Think Like a Farmer

You don’t get better crops by yelling at the plants. So why do software engineering managers try and get better team velocity by “yelling” at their team?
It’s all too common to see managers take a page out of that “pressure” playbook. Any of these look familiar?
- Aggressive deadlines
- Tracking individual diffs or PR outputs
- Think adopting Agile is the silver bullet
- Assuming your team isn’t competent
- Blaming individuals or other teams
- Thinking one more coding tool is all that’s missing
The real secret is in how you prepare the ground.
A manager and team that obsesses with that preparation will win every time. And a lot of that work happens well before it’s time to “code.”
Applying Farming to Management
Let’s go through each aspect of “farming” and how it applies to engineering leadership
Don’t shout at the crops
Pressure tactics are among the least effective methods for gaining commitment. Your employees may do the task but they aren’t bought in. It can be used in emergencies for quick, short-term actions, but over-reliance will harm leadership effectiveness.

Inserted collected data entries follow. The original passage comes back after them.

/-- Section 11.2: a TIME_SET frame written out byte by byte is taken as TIME_SET of day 406, minute 10010, second 0. -/
theorem test_time_set_frame :
    trunkFrameBytes 0x01 0x2A [0x01, 0x96, 0x27, 0x1A, 0x00] =
        [0xC3, 0x07, 0x01, 0x2A, 0x01, 0x96, 0x27, 0x1A, 0x00] ++
          crcBytes (trunkCrc [0x07, 0x01, 0x2A, 0x01, 0x96, 0x27, 0x1A, 0x00]) ∧
      (after (.timeSet 0x2A [0x01, 0x96, 0x27, 0x1A, 0x00]) ready).tk.wall =
        { valid := true, day := 406, minute := 10010, second := 0 } := by decide +kernel

/-- Section 1.8: second by second and jump by jump over the refill minute 10020. -/
theorem test_wall_time :
    (WallTime.tick ⟨true, 406, 10019, 59⟩) = ⟨true, 406, 10020, 0⟩ ∧ (WallTime.tick ⟨true, 7, 10079, 59⟩) = ⟨true, 8, 0, 0⟩ ∧
      (WallTime.tick ⟨true, 65535, 10079, 59⟩).valid = false ∧ jumpPassed ⟨true, 420, 10015, 30⟩ ⟨true, 420, 10025, 0⟩ 10020 = true ∧
      forwardJump ⟨true, 406, 10020, 0⟩ ⟨true, 406, 10010, 0⟩ = false ∧ refillDue (some 400) 406 = true ∧
      refillDue (some 406) 406 = false := by decide

/-- Sections 4.13 and 4.15: distances, levels and clamps. -/
theorem test_distances :
    distanceOf 10000 15 = 1701 ∧ distanceOf 12000 97 = 2293 ∧ distanceOf 12000 (-52) = 1843 ∧ distanceOf 500 15 = 85 ∧
      distanceOf 7924 20 = 1360 := by decide +kernel

/-- The container of section 4.13. -/
def cafe : ContainerConfig :=
  { number := 1, station := 0, bay := 0, fraction := 0, cluster := 0, profile := 0, empty := 2400, full := 400, enabled := true }

/-- Its profile. -/
def cafeProfile : Profile := { n := 700, fu := 900, o := 1000, h := 50, d := 2, k := 4, increment := 6 }

/-- Its dynamic part before the sample. -/
def cafeFill : Fill :=
  { Fill.cold with lf := 330, i := 330, r := 200, ref := some (300, 1000), health := .good, fresh := false }

/-- Section 4.13: one sample, stage by stage. -/
theorem test_sample :
    cafeFill.takeSample cafe cafeProfile 1090 1701 =
      { cafeFill with lf := 339, i := 339, r := 215, ref := some (339, 1090), ttf := 1565, lastPlausible := 1090 } := by
  decide +kernel

/-- Section 4.15: the filter's forced steps, the drop flag, the heap and the implausible counts. -/
theorem test_awkward_cases :
    filterStep 501 500 4 = 1 ∧ filterStep 499 500 4 = -1 ∧ filterStep 100 800 4 = -350 ∧
      (({ cafeFill with lf := 800 }).filter 100 4).drop = true ∧ (({ cafeFill with lf := 800 }).filter 200 4).drop = false ∧
      levelOf { cafe with empty := 6000, full := 5800 } 150 = 1200 ∧ isImplausible cafe 9000 2551 = true ∧
      isImplausible cafe 9000 2520 = false ∧ ({ cafeFill with implausible := 2 }).failSample 12 =
        { cafeFill with implausible := 3, health := .suspect } ∧
      (({ cafeFill with implausible := 11 }).failSample 12).health = .fault ∧ timeToFull 900 300 0 = 10080 := by decide +kernel

/-- Section 4.14: the 46th credit rises to NEAR_FULL at once. -/
theorem test_credit :
    (({ cafeFill with lf := 429, i := 699, r := 386 }).credit cafeProfile) =
      { cafeFill with lf := 429, i := 705, r := 386, ttf := 303, fill := .nearFull } := by decide +kernel

/-- The windows of section 7.14 at a minute-of-week. -/
def weekend (minute : Nat) : State :=
  { ready with
    tk.wall := { valid := true, day := 10, minute := minute, second := 0 }
    au.windows := (ready.au.windows.set 0 ⟨true, 0x30, 1320, 360, 1, 3⟩).set 1 ⟨true, 0x7F, 420, 1320, 1, 3⟩ }

/-- Section 7.14: a weekend window across midnight. -/
theorem test_windows :
    windowCovers (weekend 8610) 0 0 = true ∧ windowCovers (weekend 8820) 0 0 = true ∧ windowCovers (weekend 7380) 0 1 = true ∧
      windowCovers (weekend 5880) 0 0 = false ∧ windowCovers (weekend 120) 0 0 = false ∧
      windowCovers (weekend 7920) 0 2 = false ∧ windowCovers (weekend 8610) 2 0 = false := by decide +kernel

/-- Section 7.12: grants and refusals of account 2210 by its balance, held amount and limit. -/
theorem test_account_verdict :
    let s (balance : Int) (held : Nat) : State := { ready with au := { ready.au with
      costs := ready.au.costs.set 0 3
      accounts := ready.au.accounts.set 9
        { loaded := true, blocked := false, balance := balance, held := held, limit := 10, refill := 40, cap := 60 } } }
    (accountVerdict (s 5 6) cafe card777).toOption = some (.charged, 3) ∧
      (accountVerdict (s (-8) 3) cafe card777).toOption = none ∧
      (Account.topUp { loaded := true, blocked := false, balance := -11, held := 0, limit := 10, refill := 40, cap := 60 }).balance = 29 := by
  decide +kernel

/-- Section 3.10, turn 1: the first attention member after row 12 is 9, whose poll carries GRANT 41. -/
theorem test_attention_turn :
    let s : State := withStation 4 .awake (withStation 11 .awake ready)
    let s : State := { s with slc := { s.slc with
      rows := s.slc.rows.set 8 { StationRow.cold with state := .awake, queue := [⟨41, .grant 1 3⟩], nextSeq := 42 }
      sinceOpen := 5, lastAttention := 11, lastRoutine := 11 } }
    (after .loopTurnStart s).slc.turn =
      some (.poll { address := 8, load := .command ⟨41, .grant 1 3⟩, standing := true, retries := 1 }) := by decide +kernel

/-- Section 9.11: after three fetches a waiting write goes first. -/
theorem test_write_after_three_fetches :
    let e : WriteEntry := { body := .cardDrop 5, reply := some ⟨0x0D, 1⟩, inProgress := false }
    let m : MissEntry := { bucket := 9, waiting := [], wanted := [], granted := false, stale := false }
    let s : State := { ready with rmi := { ready.rmi with queue := [e], fetchRun := 3 }, clu.missList := [m] }
    (after .portGrant s).rmi.port = some .write ∧ (after .portGrant { s with rmi.fetchRun := 2 }).rmi.port = some (.fetch 9 false) := by
  decide +kernel

/-- Section 11.3: an upward NOTHING frame from address 5 with the more-pending flag, and one with a wrong CRC. -/
theorem test_loop_frame :
    readUpward ([0x69, 0x05, 0x01, 0x00, 0x00] ++ crcBytes (loopCrc [0x05, 0x01, 0x00, 0x00])) =
        .frame { address := 5, flags := 1, item := .nothing } ∧
      readUpward [0x69, 0x05, 0x01, 0x00, 0x00, 0x00, 0x00] = .garbled := by decide +kernel

/-- The memory after reset is in its canonical form, and reads as a never-written device (R103). -/
theorem test_reset_memory : State.reset.memory.wf = true ∧ State.reset.memory.read 0x012345 = 0xFF := by decide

Are you the boss farmer or leader farmer?
Don’t jump to conclusions when progress stalls. Delays are rarely from lack of effort. Instead, it’s likely unclear requirements, shifting scope, or tech debt.
Don’t blame the crop
Getting instant results is rare. If the team isn’t humming right away, avoid that instinct to blame others. The answer is usually with you as the manager and how else you can improve the team setup. Velocity improves with clarity, tooling, and team trust.
Be deliberate about finding the reasons behind a problem
Deliberate thought on what could be causing the slowdown removes the emotion and tendency to just blame others. But engineering and product development has ramp-up time: building team trust, setting up CI/CD tooling, cleaning up tech debt, improving flow.

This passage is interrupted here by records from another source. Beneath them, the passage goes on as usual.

-- ==== Sys2Proof/Proofs/FillLevel.lean ====
section
/-! Proofs about the fill level: the level of a distance (R64), and the filter, whose step toward that level is a number of ‰ that
depends on the gap and the weight alone, up or down (R65). -/

namespace Sys2Proof.Machine

/-! ### The level of a distance -/

theorem levelOf_of_empty_le {c : ContainerConfig} {d : Nat} (below : c.empty ≤ d) : levelOf c d = 0 := if_pos below

theorem levelOf_of_lt_empty {c : ContainerConfig} {d : Nat} (above : d < c.empty) :
    levelOf c d = min 1200 ((c.empty - d) * 1000 / (c.empty - c.full)) := if_neg (Nat.not_le.mpr above)

theorem levelOf_le (c : ContainerConfig) (d : Nat) : levelOf c d ≤ 1200 := by
  rcases Nat.lt_or_ge d c.empty with above | below
  · rw [levelOf_of_lt_empty above]
    exact Nat.min_le_left _ _
  · simp [levelOf_of_empty_le below]

theorem levelOf_mul_le {c : ContainerConfig} {d : Nat} (above : d < c.empty) :
    levelOf c d * (c.empty - c.full) ≤ (c.empty - d) * 1000 := by
  rw [levelOf_of_lt_empty above]
  exact Nat.mul_le_of_le_div _ _ _ (Nat.min_le_right _ _)

/-- Short of the cap the quotient is the level, so one more would be too much. -/
theorem lt_levelOf_succ_mul {c : ContainerConfig} {d : Nat} (above : d < c.empty) (depth : c.full < c.empty)
    (uncapped : levelOf c d < 1200) : (c.empty - d) * 1000 < (levelOf c d + 1) * (c.empty - c.full) := by
  rw [levelOf_of_lt_empty above] at uncapped ⊢
  rw [← Nat.div_lt_iff_lt_mul (Nat.sub_pos_of_lt depth)]
  omega

/-! ### How far the filter moves -/

/-- The size of the filter's step over a gap that is not zero: the truncated share of the weight, and at least one. -/
def filterMove (gap k : Nat) : Nat := max 1 (gap * k / 8)

theorem filterMove_pos (gap k : Nat) : 0 < filterMove gap k := Nat.le_max_left 1 _

theorem filterMove_le {gap k : Nat} (apart : 0 < gap) (weight : k ≤ 8) : filterMove gap k ≤ gap :=
  Nat.max_le.mpr ⟨apart, Nat.div_le_of_le_mul (Nat.mul_comm 8 gap ▸ Nat.mul_le_mul_left gap weight)⟩

theorem filterMove_eight {gap : Nat} (apart : 0 < gap) : filterMove gap 8 = gap := by
  rw [filterMove, Nat.mul_div_cancel gap (by decide), Nat.max_eq_right apart]

theorem mul_lt_filterMove_succ (gap k : Nat) : gap * k < 8 * (filterMove gap k + 1) := by
  rw [filterMove]
  omega

theorem filterMove_truncated_or_forced (gap k : Nat) : 8 * filterMove gap k ≤ gap * k ∨ filterMove gap k = 1 := by
  rw [filterMove]
  omega

/-! ### The signed step -/

theorem filterStep_self (l k : Nat) : filterStep l l k = 0 := by simp [filterStep]

theorem filterStep_of_lt {l lf k : Nat} (rising : lf < l) : filterStep l lf k = filterMove (l - lf) k := by
  have quotient : (((l : Int) - lf) * k).tdiv 8 = ((l - lf) * k / 8 : Nat) := by
    rw [← Int.ofNat_sub rising.le]
    rfl
  rw [filterStep, quotient, filterMove]
  split <;> omega

theorem filterStep_of_gt {l lf k : Nat} (falling : l < lf) : filterStep l lf k = -(filterMove (lf - l) k : Int) := by
  have quotient : (((l : Int) - lf) * k).tdiv 8 = -((lf - l) * k / 8 : Nat) := by
    rw [← Int.neg_sub, ← Int.ofNat_sub falling.le, Int.neg_mul, Int.neg_tdiv]
    rfl
  rw [filterStep, quotient, filterMove]
  split <;> omega

/-! ### The filter -/

theorem Fill.filter_of_fresh {f : Fill} (fresh : f.fresh = true) (l k : Nat) :
    f.filter l k = { f with lf := l, fresh := false, drop := false } := if_pos fresh

/-- Outside a fresh start the filter changes the filtered level and the drop flag only. -/
theorem Fill.filter_frame {f : Fill} (later : f.fresh = false) (l k : Nat) :
    f.filter l k = { f with lf := (f.filter l k).lf, drop := (f.filter l k).drop } := by
  simp [Fill.filter, later]

theorem Fill.filter_lf {f : Fill} (later : f.fresh = false) (l k : Nat) :
    (f.filter l k).lf = ((f.lf : Int) + filterStep l f.lf k).toNat := by
  simp [Fill.filter, later]

theorem Fill.filter_lf_self {f : Fill} (later : f.fresh = false) (k : Nat) : (f.filter f.lf k).lf = f.lf := by
  simp [filter_lf later, filterStep_self]

theorem Fill.filter_lf_of_lt {f : Fill} {l : Nat} (later : f.fresh = false) (rising : f.lf < l) (k : Nat) :
    (f.filter l k).lf = f.lf + filterMove (l - f.lf) k := by
  rw [filter_lf later, filterStep_of_lt rising]
  omega

theorem Fill.filter_lf_of_gt {f : Fill} {l : Nat} (later : f.fresh = false) (falling : l < f.lf) (k : Nat) :
    (f.filter l k).lf = f.lf - filterMove (f.lf - l) k := by
  rw [filter_lf later, filterStep_of_gt falling]
  omega

/-- The weight 8 takes the new level whole. -/
theorem Fill.filter_lf_eight {f : Fill} (later : f.fresh = false) (l : Nat) : (f.filter l 8).lf = l := by
  rcases Nat.lt_trichotomy f.lf l with rising | rfl | falling
  · rw [filter_lf_of_lt later rising, filterMove_eight (Nat.sub_pos_of_lt rising)]
    omega
  · exact filter_lf_self later 8
  · rw [filter_lf_of_gt later falling, filterMove_eight (Nat.sub_pos_of_lt falling)]
    omega

/-- Toward a higher level the filter rises, by the truncated share or by one, and does not pass it. -/
theorem Fill.filter_rises {f : Fill} {l k : Nat} (later : f.fresh = false) (weight : k ≤ 8) (rising : f.lf < l) :
    f.lf < (f.filter l k).lf ∧ (f.filter l k).lf ≤ l ∧ (l - f.lf) * k < 8 * ((f.filter l k).lf - f.lf + 1) ∧
      (8 * ((f.filter l k).lf - f.lf) ≤ (l - f.lf) * k ∨ (f.filter l k).lf = f.lf + 1) := by
  have moves := filterMove_pos (l - f.lf) k
  have within := filterMove_le (Nat.sub_pos_of_lt rising) weight
  rw [filter_lf_of_lt later rising, Nat.add_sub_cancel_left]
  refine ⟨by omega, by omega, mul_lt_filterMove_succ _ _, ?_⟩
  exact (filterMove_truncated_or_forced _ _).imp_right (congrArg (f.lf + ·))

/-- Toward a lower level the filter falls, by the truncated share or by one, and does not pass it. -/
theorem Fill.filter_falls {f : Fill} {l k : Nat} (later : f.fresh = false) (weight : k ≤ 8) (falling : l < f.lf) :
    l ≤ (f.filter l k).lf ∧ (f.filter l k).lf < f.lf ∧ (f.lf - l) * k < 8 * (f.lf - (f.filter l k).lf + 1) ∧
      (8 * (f.lf - (f.filter l k).lf) ≤ (f.lf - l) * k ∨ (f.filter l k).lf + 1 = f.lf) := by
  have moves := filterMove_pos (f.lf - l) k
  have within := filterMove_le (Nat.sub_pos_of_lt falling) weight
  have moved : f.lf - (f.lf - filterMove (f.lf - l) k) = filterMove (f.lf - l) k := by omega
  rw [filter_lf_of_gt later falling, moved]
  refine ⟨by omega, by omega, mul_lt_filterMove_succ _ _, ?_⟩
  exact (filterMove_truncated_or_forced _ _).imp_right fun forced => by omega

/-- Settles O51: the level by the bounds of a truncated quotient, the filter by the direction in which it moves. -/
theorem levelAndFilter : Obligations.LevelAndFilter := by
  refine ⟨fun c d depth => ⟨levelOf_of_empty_le, fun above => ⟨levelOf_le c d, levelOf_mul_le above, ?_⟩⟩,
    fun l k f fresh => Fill.filter_of_fresh fresh l k, fun l k f later _ weight => ⟨Fill.filter_frame later l k, ?_, ?_,
      Fill.filter_rises later weight, Fill.filter_falls later weight⟩⟩
  · exact lt_levelOf_succ_mul above (by omega)
  · rintro rfl
    exact Fill.filter_lf_self later k
  · rintro rfl
    exact Fill.filter_lf_eight later l

end Sys2Proof.Machine
end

Don’t uproot crops too early
Too much thrash kills overall velocity. Sprinting in a zig-zag will make less overall progress than clear focus on a solid plan.
So you need to pick a direction, give the team enough runway, then evaluate. Disciplined “pivot vs persevere” decisions rather than knee-jerk changes.
The research backs this up. Google’s long-term study on the best managers noted that great managers set a crisp direction, make hard calls, and then empower the team to execute without micromanaging.
Choose the best plants for the soil
Match the right team, tech stack, and process to the problem space. 0->1 startups and enterprise-scale infra need different solutions. One-size-fits-all tools rarely work everywhere. Consider what part of the s-curve your team, org, or company is on and tailor the team, talent, and process as appropriate.
Different phases of the s-curve have very different needs.
Other considerations? Growth teams need a lean process and rapid experimentation. Platform or Infra teams need more structured process, metrics around reliability. Product teams need a healthy mix of them all. You wouldn’t start a basketball team of all centers would you?
Irrigate and fertilize
Invest in your teams with mentorship, better tools, and clear strategy. Provide support and direction to keep your org healthy and productive. Focus on building a great team later vs. a good team today.
Top managers focus on upskilling their teams, focus on career development, and creating healthy working environments.
Remove weeds
Leaders unblock their team, get rid of bad processes, unclear roles, or unnecessary meetings. Weeds choke growth just like layers and layers of bureaucracy.
Even you as the manager might the biggest blocker
Remember you will have good seasons and bad seasons
Build a culture of resilience. Build slack into your plans, and stay flexible as markets change.
Keeping a team at high stress throughout the year leads to burnout and a reduced ability to react to unplanned events. At the same time, keeping a team too calm can lead to complacency and also leaves them ill-equipped to respond when something unexpected happens.
The sine-wave approach can often be optimal
The key to fostering resilience is routine and predictability, paired with intentional doses of stress: moments of challenge where the team is pushed. When those moments are spaced and purposeful, the next challenge is absorbed better. This “sine-wave” approach keeps your team on their toes while avoiding burnout and sustained low performance.
Want Better Team Performance? Start with Yourself
So while you can focus on better coding tools, better sprint processes, and track team output, if you want to truly unlock better performance, start with yourself.
When you analyze the reasons for poor individual or team performance, you’ll often find you have most of the answers.
Are you…
- Obsessing about your business strategy?
- Understanding your customers?
- Thinking about org design?
- Ensuring your coaching and hiring the right people?
- Unblocking and aligning your team?
- Ensuring the team is creating a good extensible architecture?
- Thinking about practical processes for your team / phase / industry?
Nail those inputs and your team’s output will zip!